Mas se o mundo é o vasto teatro do imprevisível, nos reservando sempre armadilhas e surpresas, o que aliás dá graça à vida, existem peculiares reinos nesse planeta onde o inusitado se acentua e a arte de representar é elevada ao virtuosismo. A política é por excelência um desses reinos. Afinal, o espécime político pode ser caracterizado como aquele que pensa uma coisa, diz outra e faz o contrário.
O político surpreende por seu imediatismo. Muda de direção com a mais surpreendente facilidade, suas idéias são fogos de artifício, sua lealdade pode ser comparada a chama de um fósforo. Como reconheceu Lourenço de Médici, o Magnífico, lá pelos confins dos 1400, "a afeição e a fidelidade de meus amigos não duram a partir do momento em que me afasto mais de dezesseis quilômetros de Florença".
Não nego que exista um núcleo imutável do poder, onde sobressaem a ambição, a inveja, a vaidade. Mas os comportamentos que daí advém são sempre inesperados e isso é mais visível em campanhas eleitorais.

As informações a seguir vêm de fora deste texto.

theorem witness_GlobalMemoryOfGroups_1 :
    Runs (wordAt globalTest 0x180 { dst := 3, srcA := 8, ua := true, srcB := 4, bcls := 2, srcC := 0, opx := 0xC }) 0x180 5 7 { dst := 3, srcA := 8, ua := true, srcB := 4, bcls := 2, srcC := 0, opx := 0xC } groupTest blockTest := 
      ⟨by decide +kernel, by decide +kernel, by decide +kernel, by decide +kernel, by decide +kernel⟩
theorem witness_GlobalMemoryOfGroups_2 :
    Runs (wordAt globalTest 0x181 { srcA := 8, ua := true, srcB := 4, bcls := 2, srcC := 1, opx := 4 }) 0x181 5 7 { srcA := 8, ua := true, srcB := 4, bcls := 2, srcC := 1, opx := 4 } groupTest blockTest := 
      ⟨by decide +kernel, by decide +kernel, by decide +kernel, by decide +kernel, by decide +kernel⟩
theorem witness_GlobalMemoryOfGroups_3 :
    Runs (wordAt globalTest 0x182 { dst := 3, guard := 2, srcA := 8, ua := true, srcB := 1, srcC := 0, opx := 2 }) 0x182 5 7 { dst := 3, guard := 2, srcA := 8, ua := true, srcB := 1, srcC := 0, opx := 2 } groupTest blockTest := 
      ⟨by decide +kernel, by decide +kernel, by decide +kernel, by decide +kernel, by decide +kernel⟩
theorem witness_GlobalMemoryOfGroups_4 :
    Runs (wordAt globalTest 0x183 { srcA := 8, ua := true, srcB := 0, srcC := 0 }) 0x183 5 7 { srcA := 8, ua := true, srcB := 0, srcC := 0 } groupTest blockTest := 
      ⟨by decide +kernel, by decide +kernel, by decide +kernel, by decide +kernel, by decide +kernel⟩
theorem witness_GlobalMemoryOfGroups_5 :
    Runs (wordAt globalTest 0x2C0 { srcA := 0, srcB := 0, srcC := 0, opx := 2 }) 0x2C0 5 7 { srcA := 0, srcB := 0, srcC := 0, opx := 2 } { groupTest with remoteWrites := 0 } blockTest := 
      ⟨by decide +kernel, by decide +kernel, by decide +kernel, by decide +kernel, by decide +kernel⟩
theorem witness_GlobalMemoryOfGroups_6 : globalTest.globalFault 5 blockTest 0x1000 4 true true = none ∧
    globalTest.partOf 5 = some 3 ∧ globalTest.pinnedPieces 3 0x1000 4 = some [(0x2000, 4)] ∧
    globalTest.remoteOf 0x2000 = none ∧ globalTest.isMemoryRange 0x2000 4 = true ∧
    (globalTest.homeOf 0x2000).isSome = true ∧ globalTest.opRecords = [] ∧ ({ guard := 2 } : TWord).acting groupTest = [3] ∧
    globalTest.presence = [] ∧ globalTest.inFlight = [] := by decide +kernel
theorem witness_GlobalMemoryOfGroups_7 : Plain globalTest := ⟨rfl, rfl, fun _ => rfl⟩
theorem witness_GlobalMemoryOfGroups_8 : globalTest.globalFault 5 blockTest 0x1002 4 false false = some (4, 0x1002) ∧
    globalTest.globalFault 5 blockTest 0x5000000 4 false false = some (1, 0x5000000) := by decide +kernel
theorem witness_GlobalMemoryOfGroups_9 : (globalTest.setField .CORE_VE_CFG 5 0 7 4 8).l1Sets 5 = 0 ∧
    globalTest.l1Sets 5 ≠ 0 ∧ (globalTest.core 5).ve.misses = [] := by decide +kernel

theorem witness_WaitsSignalsAndPushesOfGroups_1 :
    Runs (wordAt globalTest 0x240 { dst := 3, ud := true, srcA := 10, ua := true, srcB := 0, bcls := 2, srcC := 0, opx := 1 }) 0x240 5 7 { dst := 3, ud := true, srcA := 10, ua := true, srcB := 0, bcls := 2, srcC := 0, opx := 1 } groupTest blockTest := 
      ⟨by decide +kernel, by decide +kernel, by decide +kernel, by decide +kernel, by decide +kernel⟩
theorem witness_WaitsSignalsAndPushesOfGroups_2 :
    Runs (wordAt globalTest 0x241 { dst := 3, ud := true, srcA := 10, ua := true, srcB := 5, bcls := 2, srcC := 0, opx := 1 }) 0x241 5 7 { dst := 3, ud := true, srcA := 10, ua := true, srcB := 5, bcls := 2, srcC := 0, opx := 1 } groupTest blockTest := 
      ⟨by decide +kernel, by decide +kernel, by decide +kernel, by decide +kernel, by decide +kernel⟩
theorem witness_WaitsSignalsAndPushesOfGroups_3 :
    Runs (wordAt globalTest 0x280 { dst := 3, ud := true, srcA := 1, srcB := 0, srcC := 0 }) 0x280 5 7 { dst := 3, ud := true, srcA := 1, srcB := 0, srcC := 0 } groupTest blockTest := 
      ⟨by decide +kernel, by decide +kernel, by decide +kernel, by decide +kernel, by decide +kernel⟩
theorem witness_WaitsSignalsAndPushesOfGroups_4 : (groupTest.ureg 10).toNat % 2 ^ 24 = 17 ∧
    globalTest.coreHandle 5 17 = true ∧ globalTest.waitMet (.group 5 7) (counterOf 5 17) 5 = false ∧
    globalTest.waitMet (.group 5 7) (counterOf 5 17) 0 = true ∧ globalTest.ownerElsewhere (counterOf 5 17) = none ∧
    globalTest.waitsAt (counterHome (counterOf 5 17)) < waitDepth ∧ traceBit (globalTest.mode 0 (.ve 5)).2 = false ∧
    ({} : TWord).acting groupTest ≠ [] := by decide +kernel
theorem witness_WaitsSignalsAndPushesOfGroups_5 : globalTest.partOf 5 = some 3 ∧ globalTest.targetOk 3 1 17 = true ∧
    groupTest.csigN < 2 ^ 27 ∧ globalTest.targetOk 3 0 0xFFFFFF = false ∧
    globalTest.coreHandle 5 0xFFFFFF = false := by decide +kernel
theorem witness_WaitsSignalsAndPushesOfGroups_6 : let g := { groupTest with status := .mqStall 1 (some 3) };
    let s := globalTest.setGroup 5 7 (some g); s.group 5 7 = some g ∧ s.block 0 g.block = some blockTest ∧
    (s.core 5).ve.stopped = false ∧ s.fenced 5 = false ∧ s.canAccept 5 1 = true ∧
    (firstFail (((s.countStall 5).endAsk 5).admissionFails 5 ((s.partOf 5).getD 16) 1 (groupDesc g 1)).1).isSome = true := by decide +kernel
theorem witness_WaitsSignalsAndPushesOfGroups_7 : let g := { groupTest with status := .signalling 0x38000000 };
    let x : Sig := { testSignal with msg := { testSignal.msg with seq := 0x38000000 } }; let st := blockStream 5 0 0;
    let s := (globalTest.setGroup 5 7 (some g)).setStream st.toNat { unsent := [x] }; s.group 5 7 = some g ∧
    (s.stream st.toNat).unsent = [x] ∧ g.status = .signalling (s.stamped st x).msg.seq ∧
    s.sourceReady st (s.stamped st x).msg.seq (s.stamped st x).msg.system = true ∧
    s.mayFollow (s.stream st.toNat) (s.stamped st x) = true ∧ homeModule (s.stamped st x).home = none := by decide +kernel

Não vou me ater aqui ao governador de Minas Gerais, Itamar Franco, que poderia ser apresentado como um dos símbolos do imprevisível no reino da política. Não vou voltar a comentar as constantes mudanças que os políticos fazem de um partido para o outro. Mas nesta encruzilhada onde o futuro nos espreita das sombras das incertezas, impressiona os passos dos candidatos sobre o terreno escorregadio da imprevisível.
O PT, que vem se esmerando na modalidade do vale-tudo, surpreende pelo pragmatismo de suas coligações, impensáveis num passado recente. No caso da retórica light fabricada pelo marketing, Lula não convenceu os investidores estrangeiros que lêem nas entrelinhas os perigos dos cacoetes socialistas, cultivados por seu partido. Mais incertezas.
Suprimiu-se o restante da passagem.